Mısır takviminde 30’ ar günlük 12 ay vardı, her yılın sonuna 5 gün ekleniyordu.
365 günlük takvim MÖ 4241 yılının buluşudur. Takvimleri, ülkenin doğal
şartlarına göre dörder aylık 3 mevsime ayrılmıştı: Sel, ekinlerin çıkışı,
hasat. Bu takvim, MÖ 46 yılında Roma’da kullanılmaya başlayan Julian takvimine
temel teşkil etti.
- MÖ 500’ den önce matematik, tıp ve mühendislik bilgileri
bir hayli ileriydi. Tıp alanında anatomi bilgisi ileri olduğu için teşhis ve
tedavi, sakatlıkların giderilmesi, cerrahi müdahalelerde başarılıydılar. İlk
bilimsel denebilecek tıp kitabı da onlara aitti.

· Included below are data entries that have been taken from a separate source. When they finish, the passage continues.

/-! ## TLDP and TSTP at issue (R401) -/

def tilePlacePlan (s : Chip) (w : HalfId) (c : Ctx) (store : Bool) (b t hT hG : Nat) (a : Addr) : Except Cause DPlan × Chip :=
  let h := c.half w.spare
  let act := activeOf h
  let v := fun e => match a.base with
    | .scalar _ => scalarVa h a
    | .pair n => laneAddr c n a.disp (16 * e)
  let none_ := match a.base with | .pair _ => act.isEmpty | .scalar _ => false
  let v0 := (v (act.headD 0)).toNat
  let work := act.filter fun e => shRows (c.rdH e hT) != 0 && shK (c.rdH e hG) != 0
  let bad := work.findSome? fun e =>
    let rs := (List.range (shRows (c.rdH e hT))).map fun i =>
      (⟨!store, true, false, e, tileVa (h.rdT t) (c.rdH e hT) i, shK (c.rdH e hG)⟩ : RangeReq)
    rangeCause e (probeRanges s w c rs).2.1
  match bad with
  | some x => (.error x, s)
  | none =>
    if none_ then (.ok ⟨[], .nop⟩, s)
    else
      let tiles : List PTile := work.map fun e =>
        { engine := e, toff := (v e).toNat / 2 ^ 24, sp := e * Config.scratchBytes + tileRow c.spbase (h.rdT t) (c.rdH e hT) 0,
          rows := shRows (c.rdH e hT), len := shK (c.rdH e hG), spPitch := 32 * shStride (c.rdH e hT),
          gPitch := 32 * shStride (c.rdH e hG) }
      let st := v0 / 2 ^ 8 % 2 ^ 12
      let rsv := v0 / 2 ^ 20 % 16 != 0
      let op := if store then SeriesOp.tstp b st h.mesh rsv tiles else SeriesOp.tldp b st h.mesh rsv tiles
      (.ok ⟨[], .series (newItem h.asid.toNat (v0 % 256) ⟨w.die, w.core, w.ctx, w.spare, c.task, c.member, c.task⟩ op
        (crewBar (s.coreOf w) c.task b))⟩, s)

end Sys2Proof.Machine
end

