-- ==== Sys2Proof/Machine/State.lean ====
section
/-! DEFINITION. The state of the part: the compute part, the ports and command processor, the I/O die, and the agenda that
says which agent moves next (log 1); the reasons for which a step stops; the state after reset (01 R19). -/

namespace Sys2Proof.Machine

/-- An entry of the agenda: a step's record, and how many core clock periods pass before it. -/
structure Pending where
  wait : Nat
  record : List Byte
deriving DecidableEq, Repr

/-- The machine. -/
structure State where
  /-- Steps to come, next first: what the outside world does and which agent moves (log 1). -/
  agenda : List Pending
  chip : Chip
  net : Net
  io : Io
deriving DecidableEq, Repr

/-- Why a step stops the machine. -/
inductive Fault where
  /-- The agenda's next record is no step: raised by step. Safe: nothing happens in the part. -/
  | badRecord (e : DecodeError)
deriving DecidableEq, Repr

/-- Why a step has no meaning. -/
inductive Refusal where
  /-- The step's meaning is not written: raised by an arm of exec. Safe: nothing is claimed of it. -/
  | notModelled (mnemonic : String)
deriving DecidableEq, Repr

/-- The part at reference edge 0, the release of reset, with boot phase 1 begun (01 R13, R19; log 4). Fuses, flash and the
remap maps hold what logs 6, 7 and 9 name. -/
def State.reset : State :=
  { agenda := [], chip := .init, net := .init 0 0, io := { Io.init with phase := .verify }.refreshShown }

end Sys2Proof.Machine
end

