/-- The test access port (03 R80 to R82): BYPASS selects one bit of 0, IDCODE the code 0x1C8A80B7; SAMPLE/PRELOAD and EXTEST capture
the pins, whose values are free (log 16); ROSELECT writes ROSEL, while frozen and not with RDLOCK, and restarts the read-out;
RODATA shifts out the word at its place and moves 8 bytes on. Read-out words are zero unless the part is frozen without RDLOCK;
then unit 2 reads a core's scratchpads. -/
def Obligations.JtagSteps : Prop :=
  (∀ s : State,
    let jt := fun (s : State) (j : Jtag) => ({ s with io := { s.io with jtag := j } } : State)
    let x := s.io.jtag
    exec .jtagBypass s = .next (jt s { x with ir := 0xFF, dr := [false] }) ∧
    exec .jtagIdcode s = .next (jt s { x with ir := 0x01, dr := (List.range 32).map (0x1C8A80B7 : Nat).testBit }) ∧
    (∃ pins latch, let u := { s with chip := { s.chip with fresh := s.chip.fresh + 2 } }
      exec .jtagSamplePreload s = .next (jt u { x with ir := 0x02, dr := pins, latch := latch }) ∧
      exec .jtagExtest s = .next (jt u { x with ir := 0x03, dr := pins, latch := latch })) ∧
    (∀ w, w < 2 ^ 64 →
      let sel := if s.io.phase = .frozen ∧ s.io.rdlock = false then BitVec.ofNat 64 w &&& 0xFFFFFFFFFFFF0000 else s.io.rosel
      exec (.jtagRoselect w) s = .next (jt { s with io := { s.io with rosel := sel } }
        { x with ir := 0x20, dr := (List.range 64).map w.testBit, ptr := 0 })) ∧
    exec .jtagRodata s = .next (jt s { x with
      ir := 0x21, dr := (List.range 64).map (readout s (x.ptr + roPage s)).toNat.testBit, ptr := x.ptr + 8 })) ∧
  (∀ (s : State) (off : Nat), s.io.phase ≠ .frozen ∨ s.io.rdlock = true → readout s off = 0) ∧
  ∀ (s : State) (off d c e : Nat), s.io.phase = .frozen → s.io.rdlock = false → d < 8 → c < 16 → e < 16 → off + 8 ≤ 393216 →
    s.io.rosel = BitVec.ofNat 64 (d * 2 ^ 60 + c * 2 ^ 56 + 2 * 2 ^ 48 + e * 2 ^ 32) →
    readout s off = BitVec.ofNat 64 (leNat ((s.chip.core d c).scratch.read 0 (393216 * e + off) 8))

/-! ## Commands (03 R54 to R69, R72, R73, R76, R77) -/

/-- A message of the part joins the stream to its rank, which sends it in its turn; where the rank is in no port's map it completes
locally with NORANK (8), and where its stream has failed with TIMEOUT (9) (02 R35, R39). One to the part's own rank is delivered
inside the part (02 R34). -/
def Obligations.MessagesJoinStreams : Prop :=
  ∀ (s : State) (rank stream mtype msgid tspec : Nat) (ctl ord : Bool) (addr : W64) (payload : List Byte),
    let e := s.net.rank rank
    let t := s.net.tx.getD (streamKey rank stream) .init
    let f : TxFrame := { psn := 0, mtype := mtype, ctl := ctl, ord := ord, msgid := msgid, tspec := tspec, addr := addr
                         payload := payload, sent := false, retries := 0, since := 0, sacked := false, fast := false }
    let send := sendMsg s rank stream mtype ctl ord msgid tspec addr payload
    (rank = ownRank s → send = toSelf s stream mtype msgid tspec payload) ∧
    (rank ≠ ownRank s → e.pmask ≠ 0 → e.failed.getLsbD stream = false → send = { s with net := { s.net with
      tx := s.net.tx.put (streamKey rank stream) { t with waiting := t.waiting ++ [f] } } }) ∧
    (rank ≠ ownRank s → e.pmask = 0 → send = localNack s rank stream mtype msgid 8) ∧
    (rank ≠ ownRank s → e.pmask ≠ 0 → e.failed.getLsbD stream = true → send = localNack s rank stream mtype msgid 9)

- MÖ 1500‘de tunç yapmayı (bakır+ kalay) ve bugün bizim
bildiğimiz metallerin çoğunu biliyorlardı. Altın işçiliği çok ileriydi. Altın
ve gümüşü karıştırarak elektrum denen bir alaşımı da kullanıyorlardı.

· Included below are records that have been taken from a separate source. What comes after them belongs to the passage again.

-- ==== Sys2Proof/Laws/Goes.lean ====
section
/-! SUPPORT. What commands, management writes, boot, freeze and background work do to the I/O die: IoStep, once for each shared
operation. -/

namespace Sys2Proof.Laws
open Sys2Proof.Machine

theorem goes_modIo {s : State} {f : Io → Io} (h : IoStep s.io (f s.io)) : Goes s (s.modIo f) := ⟨h, rfl⟩

/-- A change of fields that the invariant does not name. -/
theorem ioStep_of_eq {i j : Io} (ph : j.phase = i.phase := by rfl) (du : j.duty = i.duty := by rfl)
    (pl : j.plim = i.plim := by rfl) (fl : j.flash = i.flash := by rfl) (st : j.staging = i.staging := by rfl)
    (fa : j.fail = i.fail := by rfl) (op : j.flOp = i.flOp := by rfl) (se : j.frzSeen = i.frzSeen := by rfl)
    (ca : j.frzCause = i.frzCause := by rfl) (pe : j.frzPend = i.frzPend := by rfl) (ro : j.rosel = i.rosel := by rfl)
    (rd : j.rdlock = i.rdlock := by rfl) (sv : j.fuseSvn = i.fuseSvn := by rfl) (rt : j.fuseRoot = i.fuseRoot := by rfl)
    (sn : j.serial = i.serial := by rfl) (pa : j.perstAt = i.perstAt := by rfl) : IoStep i j :=
  ⟨fun h => ⟨by rw [du]; exact h.duty, by rw [pl]; exact h.plim, by rw [fl]; exact h.flash, by rw [st]; exact h.staging,
      by rw [fa, ph]; exact h.fail, by rw [op, ph]; exact h.op, by rw [ph, se, ca]; exact h.frozen, by rw [pe]; exact h.pend,
      by rw [ro, rd]; exact h.rosel⟩,
    fun h => by rw [ph]; exact h, fun k => by rw [sv], ⟨rt, rd, sn⟩, pa⟩

/-! ## Freeze, boot -/

theorem addTrigger_ne {b : Nat} (hb : b < 4) (x : BitVec 4) : addTrigger x b ≠ 0 := by
  have : b = 0 ∨ b = 1 ∨ b = 2 ∨ b = 3 := by omega
  rcases this with rfl | rfl | rfl | rfl <;> revert x <;> decide

theorem noteTrigger_ne {p : Option (Nat × BitVec 4)} (h : ∀ q, p = some q → q.2 ≠ 0) (n : Nat) {b : Nat} (hb : b < 4) :
    (noteTrigger p n b).2 ≠ 0 := by
  unfold noteTrigger
  split
  · exact addTrigger_ne hb _
  · dsimp only; split
    · exact addTrigger_ne hb _
    · exact h _ rfl

theorem goes_freezeDue (s : State) : Goes s (freezeDue s) := by
  unfold freezeDue
  split
  · rename_i n seen hp
    split
    · refine ⟨⟨fun h => ?_, fun _ => rfl, fun _ => le_refl _, ⟨rfl, rfl, rfl⟩, rfl⟩, rfl⟩
      exact { h with fail := ⟨h.fail.1, nofun⟩, op := fun o ho => ⟨(h.op o ho).1, .inr rfl⟩
                     frozen := fun _ => ⟨h.pend _ hp, rfl⟩, pend := nofun }
    · exact .rfl
  · exact .rfl

theorem goes_freeze (s : State) (b : Nat) (hb : b < 4) : Goes s (freeze s b) := by
  unfold freeze
  simp only
  split
  · exact .rfl
  · split
    · refine goes_modIo ⟨fun h => ?_, id, fun _ => le_refl _, ⟨rfl, rfl, rfl⟩, rfl⟩
      exact { h with frozen := fun _ => ⟨addTrigger_ne hb _, rfl⟩ }
    · exact .rfl
  · refine (goes_modIo ⟨fun h => ?_, id, fun _ => le_refl _, ⟨rfl, rfl, rfl⟩, rfl⟩).trans (goes_freezeDue _)
    exact { h with pend := fun p hp => by injection hp with hp; subst hp; exact noteTrigger_ne h.pend _ hb }

theorem verifyType_eq {i j : Io} {t : Nat} (h : verifyType i t = some j) :
    ∃ sl me bo, j = { i with slots := sl, meas := me, bootSvn := bo } := by
  unfold verifyType at h
  cases hc : chooseSlot i t with
  | none => rw [hc] at h; cases h
  | some b => rw [hc] at h; simp only [Option.map_some, Option.some.injEq] at h; exact ⟨_, _, _, h.symm⟩

theorem ioStep_verifyFrom {i : Io} (ts : List Nat) (ht : ∀ t ∈ ts, t = 1 ∨ t = 2 ∨ t = 3) (hp : i.phase = .verify) :
    IoStep i (verifyFrom i ts) := by
  induction ts generalizing i with
  | nil =>
    refine ⟨fun h => ⟨h.duty, h.plim, h.flash, h.staging, ⟨h.fail.1, fun hf => (by cases hf)⟩,
      fun o ho => ?_, fun hf => (by cases hf), h.pend, h.rosel⟩, fun hf => ?_, fun _ => le_refl _, ⟨rfl, rfl, rfl⟩, rfl⟩
    · have := (h.op o ho).2; rw [hp] at this; rcases this with this | this <;> cases this
    · rw [hp] at hf; cases hf
  | cons t ts ih =>
    unfold verifyFrom
    have h2 := ht t (by simp)
    split
    · rename_i j hv
      obtain ⟨a, b, c, rfl⟩ := verifyType_eq hv
      exact IoStep.trans (j := { i with slots := a, meas := b, bootSvn := c })
        (ioStep_of_eq) (ih (fun x hx => ht x (by simp [hx])) hp)
    · refine ⟨fun h => ⟨h.duty, h.plim, h.flash, h.staging, ⟨by simp only; omega, fun _ => h2⟩,
        fun o ho => ⟨(h.op o ho).1, .inl rfl⟩, fun hf => (by cases hf), h.pend, h.rosel⟩, fun hf => ?_, fun _ => le_refl _, ⟨rfl, rfl, rfl⟩, rfl⟩
      rw [hp] at hf; cases hf

theorem ioStep_verifyAll {i : Io} (hp : i.phase = .verify) : IoStep i (verifyAll i) :=
  ioStep_verifyFrom _ (by simp) hp

theorem goes_phaseComplete (s : State) (o : BootOutcome) (ho : o.wf = true) : Goes s (phaseComplete s o) := by
  have tr : ∀ (i : Io), i.phase = .train → ∀ a b : Nat, a ≤ 6 → IoStep i { i with fail := a, failUnit := b } := by
    intro i hp a b ha
    refine ⟨fun h => ⟨h.duty, h.plim, h.flash, h.staging, ⟨ha, fun hf => ?_⟩, h.op, h.frozen, h.pend, h.rosel⟩, id, fun _ => le_refl _,
      ⟨rfl, rfl, rfl⟩, rfl⟩
    simp only [hp] at hf; cases hf
  unfold phaseComplete
  split
  · exact goes_modIo (ioStep_verifyAll ‹_›)
  · rename_i hp
    split
    · exact .rfl
    · split
      · refine goes_modIo ⟨fun h => ⟨h.duty, h.plim, h.flash, h.staging, ⟨h.fail.1, fun hf => by cases hf⟩, fun o ho => ?_,
          fun hf => (by cases hf), h.pend, h.rosel⟩, fun hf => ?_, fun _ => le_refl _, ⟨rfl, rfl, rfl⟩, rfl⟩
        · have := (h.op o ho).2; rw [hp] at this; rcases this with this | this <;> cases this
        · rw [hp] at hf; cases hf
      all_goals exact goes_modIo (tr _ hp _ _ (by omega))
  · rename_i hp
    refine ⟨⟨fun h => ⟨h.duty, h.plim, h.flash, h.staging, ⟨h.fail.1, fun hf => by cases hf⟩, fun o ho => ?_,
        fun hf => (by cases hf), h.pend, h.rosel⟩, fun hf => ?_, fun _ => le_refl _, ⟨rfl, rfl, rfl⟩, rfl⟩, rfl⟩
    · have := (h.op o ho).2; rw [hp] at this; rcases this with this | this <;> cases this
    · rw [hp] at hf; cases hf
  · exact .rfl

theorem ioStep_refreshShown (i : Io) : IoStep i i.refreshShown :=
  ioStep_of_eq

theorem goes_perstHigh (s : State) : Goes s (perstHigh s) := by
  unfold perstHigh
  split
  · rename_i hp
    refine goes_modIo (IoStep.trans (j := { s.io with phase := .verify }) ?_ (ioStep_refreshShown _))
    refine ⟨fun h => ⟨h.duty, h.plim, h.flash, h.staging, ⟨h.fail.1, fun hf => by cases hf⟩, fun o ho => ?_,
        fun hf => (by cases hf), h.pend, h.rosel⟩, fun hf => ?_, fun _ => le_refl _, ⟨rfl, rfl, rfl⟩, rfl⟩
    · have := (h.op o ho).2; rw [hp] at this; rcases this with this | this <;> cases this
    · rw [hp] at hf; cases hf
  · exact .rfl

/-- PERST_N's fall keeps the invariant, and the fuses as they are. -/
theorem inv_perstLow {s : State} (h : s.Inv) : (perstLow s).Inv :=
  ⟨by simp [perstLow, Io.afterReset, Io.init], by simp [perstLow, Io.afterReset, Io.init], h.flash,
    by simp [perstLow, Io.afterReset, Io.init, Memory.wf], by simp [perstLow, Io.afterReset, Io.init],
    by simp [perstLow, Io.afterReset, Io.init], by simp [perstLow, Io.afterReset, Io.init], nofun,
    by simp [perstLow, Io.afterReset, Io.init]⟩

/-! ## Management writes -/

theorem goes_writeRosel (s : State) (w : W64) : Goes s (writeRosel s w) := by
  unfold writeRosel
  split
  · rename_i hp
    refine goes_modIo ⟨fun h => ⟨h.duty, h.plim, h.flash, h.staging, h.fail, h.op, h.frozen, h.pend, ?_, fun hr => ?_⟩, id,
      fun _ => le_refl _, ⟨rfl, rfl, rfl⟩, rfl⟩
    · show w &&& 0xFFFFFFFFFFFF0000 &&& 0xFFFF = 0
      rw [BitVec.and_assoc, show (0xFFFFFFFFFFFF0000 : W64) &&& 0xFFFF = 0 from by decide]
      simp
    · have hr' : s.io.rdlock = true := hr
      simp [hr'] at hp
  · exact .rfl

theorem goes_writeFlctl (s : State) (w : W64) : Goes s (writeFlctl s w) := by
  unfold writeFlctl
  split
  · exact .rfl
  · rename_i hp
    have hph : s.io.phase = .recovery := by
      by_contra hc; exact hp (.inl hc)
    have fail : ∀ a : Nat, IoStep s.io { s.io with flErr := true, flAddr := a } := fun a =>
      ioStep_of_eq
    have start : ∀ (a : Nat) (o : FlashOp), o.Ok → IoStep s.io { s.io with flErr := false, flAddr := a, flOp := some o } := by
      intro a o ho
      refine ⟨fun h => ⟨h.duty, h.plim, h.flash, h.staging, h.fail, fun x hx => ?_, h.frozen, h.pend, h.rosel⟩, id, fun _ => le_refl _,
        ⟨rfl, rfl, rfl⟩, rfl⟩
      simp only [Option.some.injEq] at hx
      subst hx
      exact ⟨ho, .inl hph⟩
    split
    · unfold flStart; split
      · exact goes_modIo (fail _)
      · exact goes_modIo (start _ _ (by simp only [FlashOp.Ok]; omega))
    split
    · unfold flStart; split
      · exact goes_modIo (fail _)
      · exact goes_modIo (start _ _ (by simp only [FlashOp.Ok]; omega))
    · exact .rfl

theorem goes_writeStaging (s : State) (off : Nat) (bs : List Byte) (ho : off < 1024) : Goes s (writeStaging s off bs) := by
  unfold writeStaging
  split
  · exact .rfl
  · refine goes_modIo ⟨fun h => ⟨h.duty, h.plim, h.flash, ⟨wf_write h.staging.1, fun e he => ?_⟩, h.fail, h.op, h.frozen, h.pend, h.rosel⟩,
      id, fun _ => le_refl _, ⟨rfl, rfl, rfl⟩, rfl⟩
    rcases write_mem he with he | he
    · exact h.staging.2 e he
    · simp only [List.length_take] at he; omega

theorem goes_flashDone (s : State) : Goes s (flashDone s) := by
  unfold flashDone
  refine goes_modIo ?_
  cases ho : s.io.flOp with
  | none => exact IoStep.refl _
  | some o =>
    cases o with
    | erase a =>
      refine ⟨fun h => ?_, id, fun _ => le_refl _, ⟨rfl, rfl, rfl⟩, rfl⟩
      have hk := (h.op _ ho).1
      refine ⟨h.duty, h.plim, ⟨wf_write h.flash.1, fun e he => ?_⟩, h.staging, h.fail, fun x hx => (by cases hx), h.frozen, h.pend, h.rosel⟩
      rcases write_mem he with he | he
      · exact h.flash.2 e he
      · simp only [List.length_replicate] at he
        simp only [FlashOp.Ok, flashBytes] at *
        omega
    | program a =>
      refine ⟨fun h => ?_, id, fun _ => le_refl _, ⟨rfl, rfl, rfl⟩, rfl⟩
      have hk := (h.op _ ho).1
      refine ⟨h.duty, h.plim, ⟨wf_write h.flash.1, fun e he => ?_⟩, h.staging, h.fail, fun x hx => (by cases hx), h.frozen, h.pend, h.rosel⟩
      rcases write_mem he with he | he
      · exact h.flash.2 e he
      · simp only [List.length_map, List.length_zip, read_length] at he
        simp only [FlashOp.Ok, flashBytes] at *
        omega

theorem goes_writePower (s : State) (w : Nat) : Goes s (writePower s w) := by
  unfold writePower
  refine goes_modIo ⟨fun h => ⟨h.duty, ?_, h.flash, h.staging, h.fail, h.op, h.frozen, h.pend, h.rosel⟩, id, fun _ => le_refl _,
    ⟨rfl, rfl, rfl⟩, rfl⟩
  simp only; omega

- Eski Mısır’da en gözde yiyecek ekmek,en gözde içecek bira
imiş, sudan çok bira içilirmiş. Yemek için ördek, kaz ve güvercin
yetiştirirler, onları yağ topaklarıyla besleyerek semirtirlermiş. Ayrıca
Nil’de, göllerde ve bataklıklarda tutulan balıklardan da çok miktarda tüketirlermiş.

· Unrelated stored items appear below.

theorem decD_encD_mem {env : DecEnv} {i : DIns} {w : W32} (hm : dinsMem i = true) (h : encD env i = some w) :
    decD env w = some i := by
  cases i with
  | ld n sg d a f hint =>
    simp only [encD, bind, Option.bind_eq_some_iff] at h
    obtain ⟨op, ho, d', hd, ⟨b, x⟩, hb, h⟩ := h
    obtain ⟨f1, f2, f3, f4, f5, f6⟩ := daFields h
    have := (decSAddr_addrCode hb (fun _ h => h) f6).1
    rw [decD_ld ho f1]
    simp [decLd, f2, f3, f4, f5, sreg_idem hd, this]
  | vld sp d a f hint =>
    simp only [encD, bind, Option.bind_eq_some_iff] at h
    obtain ⟨d', hd, ⟨b, x⟩, hb, h⟩ := h
    obtain ⟨f1, f2, f3, f4, f5, f6⟩ := daFields h
    rw [decD_vld sp f1]
    cases sp with
    | indexed =>
      have := (decVAddr_addrCode hb (fun y h => by simpa using scalarBase_of_eq.mp h) f6).1
      simp [decVld, f2, f3, f4, f5, (vcode_vregCode hd).1, this]
    | unit | same =>
      have := (decSAddr_addrCode hb (fun y h => scalarBase_of_eq.mp h) f6).1
      simp [decVld, f2, f3, f4, f5, (vcode_vregCode hd).1, this]
  | st n data a =>
    simp only [encD, bind, Option.bind_eq_some_iff] at h
    obtain ⟨op, ho, d', hd, ⟨b, x⟩, hb, h⟩ := h
    obtain ⟨f1, f2, f3, f4, f5, -⟩ := dsFields h
    have := (decSAddr_addrCode hb (fun _ h => h) f5).1
    rw [decD_st ho f1]
    simp [decSt, f2, f3, f4, src_some hd, this, must]
  | vst sp d k a =>
    simp only [encD, bind, Option.bind_eq_some_iff, reg8_some] at h
    obtain ⟨d', hd, ⟨b, x⟩, hb, k', ⟨hk, rfl⟩, h⟩ := h
    obtain ⟨f1, f2, f3, f4, f5, f6, f7, -⟩ := dsFields h
    have g1 : fld w 4 5 = 0 := by rw [fld_nat]; omega
    have g2 : fld w 1 3 = k := by rw [fld_nat]; omega
    rw [decD_vst sp f1]
    cases sp with
    | indexed =>
      have := (decVAddr_addrCode hb (fun y h => by simpa using scalarBase_of_eq.mp h) f5).1
      simp [decVst, f2, f3, g1, g2, (vcode_vregCode hd).1, this, must]
    | unit | same =>
      have := (decSAddr_addrCode hb (fun y h => scalarBase_of_eq.mp h) f5).1
      simp [decVst, f2, f3, g1, g2, (vcode_vregCode hd).1, this, must]
  | pref a hint =>
    simp only [encD, bind, Option.bind_eq_some_iff] at h
    obtain ⟨⟨b, x⟩, hb, h⟩ := h
    obtain ⟨f1, f2, f3, f4, f5, f6⟩ := daFields h
    have := (decSAddr_addrCode hb (fun _ h => h) f6).1
    simp [decD, f1, f2, f3, f4, f5, this, must]
  | tile store sy t hr g a =>
    simp only [encD, bind, Option.bind_eq_some_iff, reg8_some] at h
    obtain ⟨⟨n, m⟩, hs, ⟨b, x⟩, hb, g', ⟨hg, rfl⟩, h⟩ := h
    obtain ⟨f1, f2, f3, f4, f5, f6, f7, f8, -⟩ := dtFields hg h
    have h1 := decSync_syncCode hs f2 f7
    have h2 := decAddr_addrCode hb f8
    cases store <;> simp only [bit, Bool.false_eq_true, if_true, if_false, Nat.add_zero, Nat.reduceAdd] at f1 <;>
      simp [decD, decTile, f1, f3, f4, f5, f6, h1, h2]
  | ptile store bar t hr g a =>
    simp only [encD, bind, Option.bind_eq_some_iff, reg8_some] at h
    obtain ⟨⟨n, m⟩, hs, ⟨b, x⟩, hb, g', ⟨hg, rfl⟩, h⟩ := h
    obtain ⟨f1, f2, f3, f4, f5, f6, f7, f8, -⟩ := dtFields hg h
    have h1 := decSync_syncCode hs f2 f7
    have h2 := decAddr_addrCode hb f8
    cases store <;> simp only [bit, Bool.false_eq_true, if_true, if_false, Nat.add_zero, Nat.reduceAdd] at f1 <;>
      simp [decD, decPTile, f1, f3, f4, f5, f6, h1, h2]
  | tcopy bar v =>
    obtain ⟨f1, f2, f3⟩ := encDesc_dec h
    simp [decD, f1, f2, f3]
  | tmcast sy v | tperm sy v =>
    obtain ⟨f1, f2, f3⟩ := encDesc_dec h
    simp [decD, f1, f2, f3]
  | fence k sc =>
    obtain ⟨f1, f2, f3, f4, f5, f6, f7, f8, f9, f10⟩ := dsFields h
    have g1 : fld w 9 16 = 0 := by rw [fld_nat]; cases k <;> cases sc <;> simp only [fenceCode, scopeCode] at * <;> omega
    have g2 : fld w 5 4 = 0 := by rw [fld_nat]; cases k <;> cases sc <;> simp only [fenceCode, scopeCode] at * <;> omega
    have g3 : fld w 3 2 = fenceCode k := by rw [fld_nat]; cases k <;> cases sc <;> simp only [fenceCode, scopeCode] at * <;> omega
    have g4 : fld w 1 2 = scopeCode sc := by rw [fld_nat]; cases k <;> cases sc <;> simp only [fenceCode, scopeCode] at * <;> omega
    cases k <;> simp only [fenceCode] at g3 <;>
      simp [-BitVec.getLsbD_eq_getElem, decD, f1, f5, g1, g2, g3, g4, must, scopeOf_scopeCode]
  | drain sc =>
    obtain ⟨f1, f2, f3, f4, f5, f6, f7, f8, f9, f10⟩ := dsFields h
    have g1 : fld w 9 16 = 0 := by rw [fld_nat]; cases sc <;> simp only [scopeCode] at * <;> omega
    have g2 : fld w 3 6 = 0 := by rw [fld_nat]; cases sc <;> simp only [scopeCode] at * <;> omega
    have g4 : fld w 1 2 = scopeCode sc := by rw [fld_nat]; cases sc <;> simp only [scopeCode] at * <;> omega
    simp [-BitVec.getLsbD_eq_getElem, decD, f1, f5, g1, g2, g4, must, scopeOf_scopeCode]
  | vat op sc d a o =>
    simp only [encD, bind, Option.bind_eq_some_iff] at h
    obtain ⟨d', hd, ⟨b, x⟩, hb, c, hc, h⟩ := h
    obtain ⟨f1, f2, f3, f4, f5, -⟩ := dsFields h
    obtain ⟨h1, m, h2⟩ := decVAddr_addrCode hb (fun y h => by simpa using h) f5
    have g : (atCode op + scopeCode sc) % 4 = scopeCode sc := by cases op <;> cases sc <;> rfl
    rw [decD_at op sc f1]
    cases d with
    | s n => simp [DecEnv.dstCode] at hd
    | none =>
      obtain rfl := Option.some.inj hd
      cases o with
      | vec n => simp [decAt, f1, f2, f3, f4, h1, h2, g, scopeOf_scopeCode, (vcode_vregCode hc).1]
      | all s => simp [decAt, f1, f2, f3, f4, h1, h2, g, scopeOf_scopeCode, src_some hc, src_vcode (src_some hc)]
    | v n =>
      have hv := (vcode_vregCode hd).1
      have h0 : d' ≠ 0 := by rintro rfl; simp [vcode] at hv
      cases o with
      | vec n => simp [decAt, f1, f2, f3, f4, h0, hv, h1, h2, g, scopeOf_scopeCode, (vcode_vregCode hc).1]
      | all s => simp [decAt, f1, f2, f3, f4, h0, hv, h1, h2, g, scopeOf_scopeCode, src_some hc, src_vcode (src_some hc)]
  | _ => simp [dinsMem] at hm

Sadece çok zengin olanlar sığır eti yiyebilirmiş, çünkü çok pahalı imiş.
- Eski Mısır’da polis, firavunu gözetmek için vardı, halka
hiçbir yardımları olmazdı.
Birçok suçun cezası,
madenlerde çalışmaya gönderilmek, büyük taş bloklarını taşımaktı. Bir
firavunun mezarından hırsızlık yapmanın cezası ölümdü.
- Ank, eski Mısır’da yaşamı, yaşamın anahtarını
temsil eder. Ank’a fallik bir anlam yüklendiği de düşünülüyor. (Bu konu
daha önce blogumuzda, İnanç Dosyası’nda, Phallicism başlığı altında
incelenmiştir.) Hıristiyanlık öncesi haç biçimlerinden biri olan Crux Ansata,
Koptik Hıristiyan mabetlerinde çok görülüyor.
İki ayrı kabartmada kullanılmış ank simgesi.
|
- Scarab, kutsal bokböceği, yaşamı ve çoğalmayı
simgeleyen tanrı Kephri ile özdeş tutulurdu. Bokböceği yumurtalarını bir gübre
topağı içine bırakır, sonra da bu topağı yuvarlar. Bokböceği yavruları
yumurtadan çıktıklarında, sanki bir mucize eseriyle gübreden çıkıyorlarmış gibi
görünürler. Bu nedenle Eski Mısırlılar bokböceğinin yeniden doğuş anlamına
geldiğini düşünürlerdi.
Uluburun’da bulunan
altın, scarab formundaki mührün üzerinde Nefertiti’nin adı var.
Evimdeki yeşim
taşından yapılmış scarabın altı ve üstü
|
|
- Santranç ve damaya benzer zeneth oynarlardı.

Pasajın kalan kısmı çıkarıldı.